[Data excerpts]
/-! ### Issue (03 R53, R56) -/

def Lane.isReady : Lane → Bool
  | .ready => true
  | _ => false
def Lane.isExited : Lane → Bool
  | .exited => true
  | _ => false
def Lane.isWaiting : Lane → Bool
  | .waiting _ => true
  | _ => false

namespace Group
def readyMask (g : Group) : Mask := maskOf fun l => (nth g.lanes l).isReady
/-- Lanes that have not exited. -/
def live (g : Group) : Mask := maskOf fun l => !(nth g.lanes l).isExited

/-- The smallest PC among the lanes of a set. -/
def minPc (g : Group) (m : Mask) : Option W32 :=
  (minOf ((lanesOf m).map fun l => (nth g.pcv l).toNat)).map (BitVec.ofNat 32)

/-- The issue address: the minimum among the ready lanes, of the rotated set while a rotation lasts (03 R53, R56). -/
def issueAddr (g : Group) : Option W32 :=
  match g.rot with
  | some m => g.minPc (g.readyMask &&& m)
  | none => g.minPc g.readyMask

/-- The ready lanes at an address. -/
def lanesAt (g : Group) (a : W32) : Mask := maskOf fun l => (nth g.lanes l).isReady && nth g.pcv l == a

/-- Ready lanes above an address. -/
def above (g : Group) (a : W32) : Mask := maskOf fun l => (nth g.lanes l).isReady && a < nth g.pcv l
end Group

/-- next(a, n) (03 R53). -/
def nextPc (a : W32) (n : Nat) : W32 :=
  let b := a + BitVec.ofNat 32 n
  if b.toNat % 32 = 28 then b + 4 else b

/-- An instruction at issue: its group, issue address, the lanes at it, the active ones, and its size. -/
structure Issue where
  g    : Group
  a    : W32
  lns  : Mask
  act  : Mask
  size : Nat
  h    : Hdr

/-- The header of an encoded instruction. -/
def hdrOf (i : Instr) : Hdr := ((i.raw).map Raw.hdr).getD ⟨.l64, 0, false, false, false, 0⟩

/-- Opcodes whose description marks them unpredicated (02 R34). -/
def unpredicated : Instr → Bool
  | .nop _ | .tail _ | .shape .. | .fcmpRflg .. | .fcmpCflg .. | .fence .. | .sread .. | .swriteFriv .. | .swriteSbchk ..
  | .swriteSpoob .. | .swriteNcw .. | .pmrd .. => true
  | _ => false

/-- The active lanes among those at the issue address (02 R34). -/
def Group.active (g : Group) (i : Instr) (lns : Mask) : Mask :=
  if unpredicated i then lns
  else
    let h := hdrOf i
    lns &&& (if h.neg then ~~~(g.p h.pr) else g.p h.pr)

/-! ### Traps (14 R310-R314) -/

namespace Cause
def illegal : Nat := 0x01
def fetchAlign : Nat := 0x02
def uniform : Nat := 0x03
def regidx : Nat := 0x04
def stallShort : Nat := 0x05
def prot : Nat := 0x06
def handle : Nat := 0x07
def barovr : Nat := 0x08
def gangAbort : Nat := 0x09
def homeDown : Nat := 0x0A
def matfmt : Nat := 0x0B
def preemptTimeout : Nat := 0x0C
def bkpt : Nat := 0x0D
def trap : Nat := 0x0E
def memerr : Nat := 0x0F
end Cause

/-- TRAPC (14 R313). -/
def TrapSt.trapc (t : TrapSt) : W64 :=
  .ofNat 64 (t.cause + 2 ^ 8 * t.after.toNat + 2 ^ 16 * (t.lane % 256) + 2 ^ 24 * (t.code % 256) + 2 ^ 32 * t.pc.toNat)

/-- A group trap record (14 R314) with its seq still 0. -/
def trapWords (g : Group) (grid : W64) (t : TrapSt) : List W64 :=
  [0,
   .ofNat 64 (2 * (g.core / 48) + 2 ^ 3 * (g.core / 12 % 4) + 2 ^ 5 * (g.core % 12) + 2 ^ 9 * g.slot + 2 ^ 16 * t.after.toNat),
   0, t.lanes.truncate 64, (t.lanes >>> 64).truncate 64, t.trapc, grid, t.va]

/-- A group's LRs not yet performed lose the reservation they would set (03 R59; DEDUCED, log 24). -/
def Group.dropLr (g : Group) : Group :=
  { g with obq := g.obq.map fun e => if e.kind == .lr then { e with kind := .load } else e }

/-- Clears every LR reservation of a group (03 R59, 08 R193). -/
def State.clearResv (s : State) (g : Group) : State :=
  let c := s.core g.core
  s.setCore g.core { c with resv := c.resv.filter fun r => r.grp != g.id }

/-- Steps 4 and 5 of a delivery (14 R311): TRAPC is written, reservations are cleared and the record waits for its place in the context's trap
queue. -/
def State.putTrap (s : State) (g : Group) (t : TrapSt) : State :=
  let g' := { g with trapc := t.trapc, trap := some { t with delivered := true } }
  let s := (s.setGrp g').clearResv g'
  let c := s.ctxD (s.grpCtx g)
  s.setCtx { c with traps := c.traps ++
    [{ grp := g.id, seq := none, words := trapWords g (s.gridId g) t, cause := t.cause, stack := false, resolved := false, saved := false }] }

/-- The trap of a group that is to be delivered: its results have committed (14 R311). -/
def Group.trapDue (g : Group) : Option TrapSt := g.trap.filter fun t => !t.delivered && g.pend.isEmpty

/-- Delivers a resident group's trap once no result is outstanding (14 R311). A saved group's goes into its image too (TRAP_DELIVER). -/
def State.deliverTrap (s : State) (gid : Nat) : State :=
  match s.grp? gid with
  | none => s
  | some g => match g.trapDue with
    | some t => if g.res == .saved then s else s.putTrap g t
    | none => s

/-- Raises a trap in a group: it stops issuing, and the trap is delivered when its results have committed (14 R311). A group has one trap
outstanding: what traps it meanwhile follows once that one is over (DEDUCED, log 105). -/
def State.raiseTrap (s : State) (gid : Nat) (t : TrapSt) : State :=
  match s.grp? gid with
  | none => s
  | some g =>
    if g.trap.isSome then s.setGrp { g with later := g.later ++ [t] }
    else (s.setGrp { g with trap := some t }).deliverTrap gid

/-- The next trap of a group whose trap is over is raised. -/
def State.nextTrap (s : State) (gid : Nat) : State :=
  match s.grp? gid with
  | none => s
  | some g => match g.later with
    | [] => s
    | t :: ts => (s.setGrp { g with later := ts, trap := some t }).deliverTrap gid

/-- The same failure of one instruction, met by another of its accesses: one trap stands for both (DEDUCED, log 105). -/
def Group.trapsFor (g : Group) (cause : Nat) (pc : W32) : Bool :=
  (g.trap.toList ++ g.later).any fun t => t.cause == cause && t.pc == pc && !t.after

/-- A trap of the instruction at issue; `lane` is 0xFF where no rule names one. -/
def Issue.trapSt (c : Issue) (cause : Nat) (lanes : Mask) (lane : Nat) (va : W64) (after : Bool) (code : Nat) : TrapSt :=
  { cause, pc := c.a, code, lane, lanes, va, after, size := c.size, delivered := false, seq := none }

/-- The cycle in which an issue takes place and the group's next possible one (02 R38). -/
def Group.issued (g : Group) (t stall : Nat) : Group := { g with nextIssue := t + 1 + stall, lastIssue := t }

/-- A check of 02 R40 that failed: every ready lane at the issue address took part. -/
def State.trapAtIssue (s : State) (c : Issue) (cause lane : Nat) : State :=
  let s := s.setGrp (c.g.issued (s.now c.g) 0)
  s.raiseTrap c.g.id (c.trapSt cause c.lns lane 0 false 0)

/-- An execution trap: the active lanes took part, and nothing else of the instruction happens (14 R314). -/
def State.trapExec (s : State) (c : Issue) (cause lane : Nat) (va : W64) : State :=
  let s := s.setGrp (c.g.issued (s.now c.g) 0)
  s.raiseTrap c.g.id (c.trapSt cause c.act lane va false 0)

/-! ### Moving lanes after an instruction (03 R53, R56, R59, R60) -/

/-- The blocks buffered from a block on hold an address (03 R60). -/
def inBuf (b : Option Nat) (a : W32) : Bool :=
  match b with
  | some x => a.toNat / 32 == x || a.toNat / 32 == x + 1
  | none => false

/-- The buffer starts with the block of an address; blocks outside it go. The next issue is possible at cycle `t`. -/
def Group.bufferFrom (g : Group) (a : W32) (t : Nat) : Group :=
  let x := a.toNat / 32
  { g with ibuf := some x, iblk := g.iblk.filter fun b => b.1 == x || b.1 == x + 1, nextIssue := t }

/-- Whether a rotation ends after an instruction at `a` whose lanes transferred to lower addresses are in `low`. With no ready lane
outside the rotated set there is no PC to compare with, and the rotation goes on (DESIGN CHOICE, log 82). -/
def Group.rotEnds (g : Group) (low : Mask) : Bool :=
  match g.rot with
  | none => false
  | some m =>
    let inside := g.readyMask &&& m
    let outside := g.readyMask &&& ~~~m
    inside == 0 || (low &&& m) != 0 ||
    (match g.minPc inside, g.minPc outside with
     | some x, some y => x ≤ y
     | _, _ => false)

/-- The ready lanes at the issue address move (03 R53): a lane with a target goes there, a lane that starts to wait keeps its PC, every other
one falls through. -/
def Group.moved (g : Group) (c : Issue) (t : Nat) (tgt : Nat → Option W32) (wait : Nat → Option Wait) : Group :=
  let nx := nextPc c.a c.size
  { g with
    pcv := mkLanes fun l =>
      if c.lns.getLsbD l then
        (if c.act.getLsbD l then (if (wait l).isSome then c.a else (tgt l).getD nx) else nx)
      else nth g.pcv l,
    lanes := mkLanes fun l =>
      if c.act.getLsbD l then (match wait l with
        | some w => .waiting w
        | none => nth g.lanes l)
      else nth g.lanes l,
    prev := c.act, woken := 0, nextIssue := t + 1 + c.h.stall, lastIssue := t }

/-- The rotation ends where its rule says so (03 R56). -/
def Group.stopRot (g : Group) (low : Mask) : Group := if g.rotEnds low then { g with rot := none, fair := 0, rotReq := false } else g

/-- The lanes move; `refill` is the cost of a change of address outside the buffer (03 R60, R70). -/
def Group.advance (g : Group) (c : Issue) (t : Nat) (tgt : Nat → Option W32) (wait : Nat → Option Wait) (refill : Nat) : Group :=
  let low := maskOf fun l => c.act.getLsbD l && (wait l).isNone && (match tgt l with
    | some x => x < c.a
    | none => false)
  let k := (g.moved c t tgt wait).stopRot low
  match k.issueAddr with
  | none => k
  | some b => k.bufferFrom b (k.nextIssue + (if inBuf k.ibuf b || b == nextPc c.a c.size then 0 else refill))

/-- Finishes an instruction in the common way; ended rotations clear reservations (03 R59). -/
def State.finish (s : State) (c : Issue) (tgt : Nat → Option W32) (wait : Nat → Option Wait) (refill : Nat) : State :=
  match s.grp? c.g.id with
  | none => s
  | some g =>
    let g' := g.advance c (s.now g) tgt wait refill
    let out := g.rot.isSome && g'.rot.isNone
    let s := (s.setGrp (if out then g'.dropLr else g')).bumpCore g.core 0x02 1
    let s := if g'.nextIssue = s.now g + 1 + c.h.stall then s else s.bumpCore g.core 0x04 1
    if out then s.clearResv g' else s

/-- Every active lane completes and falls through. -/
def State.done (s : State) (c : Issue) : State := s.finish c (fun _ => none) (fun _ => none) 8

/-- Adds a result to the group. -/
def State.addPend (s : State) (gid : Nat) (p : Pend) : State :=
  match s.grp? gid with
  | none => s
  | some g => s.setGrp { g with pend := g.pend ++ [p] }

/-- A fixed-latency result (02 R38). -/
def State.fixed (s : State) (c : Issue) (lat : Nat) (ws : List Wr) : State :=
  s.addPend c.g.id ⟨some (s.now c.g + lat), [], ws⟩
/-- An interlocked result that needs the values of some outbound-queue entries. -/
def State.locked (s : State) (c : Issue) (need : List Nat) (ws : List Wr) : State :=
  s.addPend c.g.id ⟨none, need, ws⟩

/-! ### Checks at issue (02 R39, R40) -/

/-- A register index at or above the declared count, or a scalar above s191 (02 R29, R31). -/
def Group.badIdx (g : Group) (xs : List Span) : Bool :=
  xs.any fun x => match x.f with
    | .vec => g.nv < x.base + x.n
    | .sca => g.ns < x.base + x.n || 192 < x.base + x.n
    | _ => false

/-- A vector source that is not uniform (02 R35). -/
def Group.notUniform (g : Group) (xs : List Span) : Bool :=
  xs.any fun x => x.f == .vec && (List.range x.n).any fun k => !(g.v (x.base + k)).isUni

/-- STALLSHORT (02 R39) for an instruction with fixed latency `lat` (none when interlocked) issued at cycle t. -/
def Group.stallShort (g : Group) (i : Instr) (lat : Option Nat) (t : Nat) : Bool :=
  g.sbchk && g.pend.any fun p => match p.due with
    | none => false
    | some d => p.touches i.reads || (match lat with
      | none => false
      | some k => t + k < d && p.touches i.writes)

/-- The interlock (02 R38): an uncommitted interlocked result on a register the instruction reads or writes. -/
def Group.interlocked (g : Group) (i : Instr) : Bool :=
  g.pend.any fun p => p.due.isNone && (p.touches i.reads || p.touches i.writes)

/-- An instruction with a non-identity pattern takes two cycles more (02 R37). -/
def crossedSrc : Src → Bool
  | .vec _ x => x.pat != .id
  | _ => false
def crossed (o : Ops) : Bool := crossedSrc o.a || crossedSrc o.b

- **EXERCISE PROMPT**:
Copy whichever lines above contain the string "after".

- **EXERCISE ANSWER**:
  .ofNat 64 (t.cause + 2 ^ 8 * t.after.toNat + 2 ^ 16 * (t.lane % 256) + 2 ^ 24 * (t.code % 256) + 2 ^ 32 * t.pc.toNat)
   .ofNat 64 (2 * (g.core / 48) + 2 ^ 3 * (g.core / 12 % 4) + 2 ^ 5 * (g.core % 12) + 2 ^ 9 * g.slot + 2 ^ 16 * t.after.toNat),
  (g.trap.toList ++ g.later).any fun t => t.cause == cause && t.pc == pc && !t.after
def Issue.trapSt (c : Issue) (cause : Nat) (lanes : Mask) (lane : Nat) (va : W64) (after : Bool) (code : Nat) : TrapSt :=
  { cause, pc := c.a, code, lane, lanes, va, after, size := c.size, delivered := false, seq := none }
/-! ### Moving lanes after an instruction (03 R53, R56, R59, R60) -/
/-- Whether a rotation ends after an instruction at `a` whose lanes transferred to lower addresses are in `low`. With no ready lane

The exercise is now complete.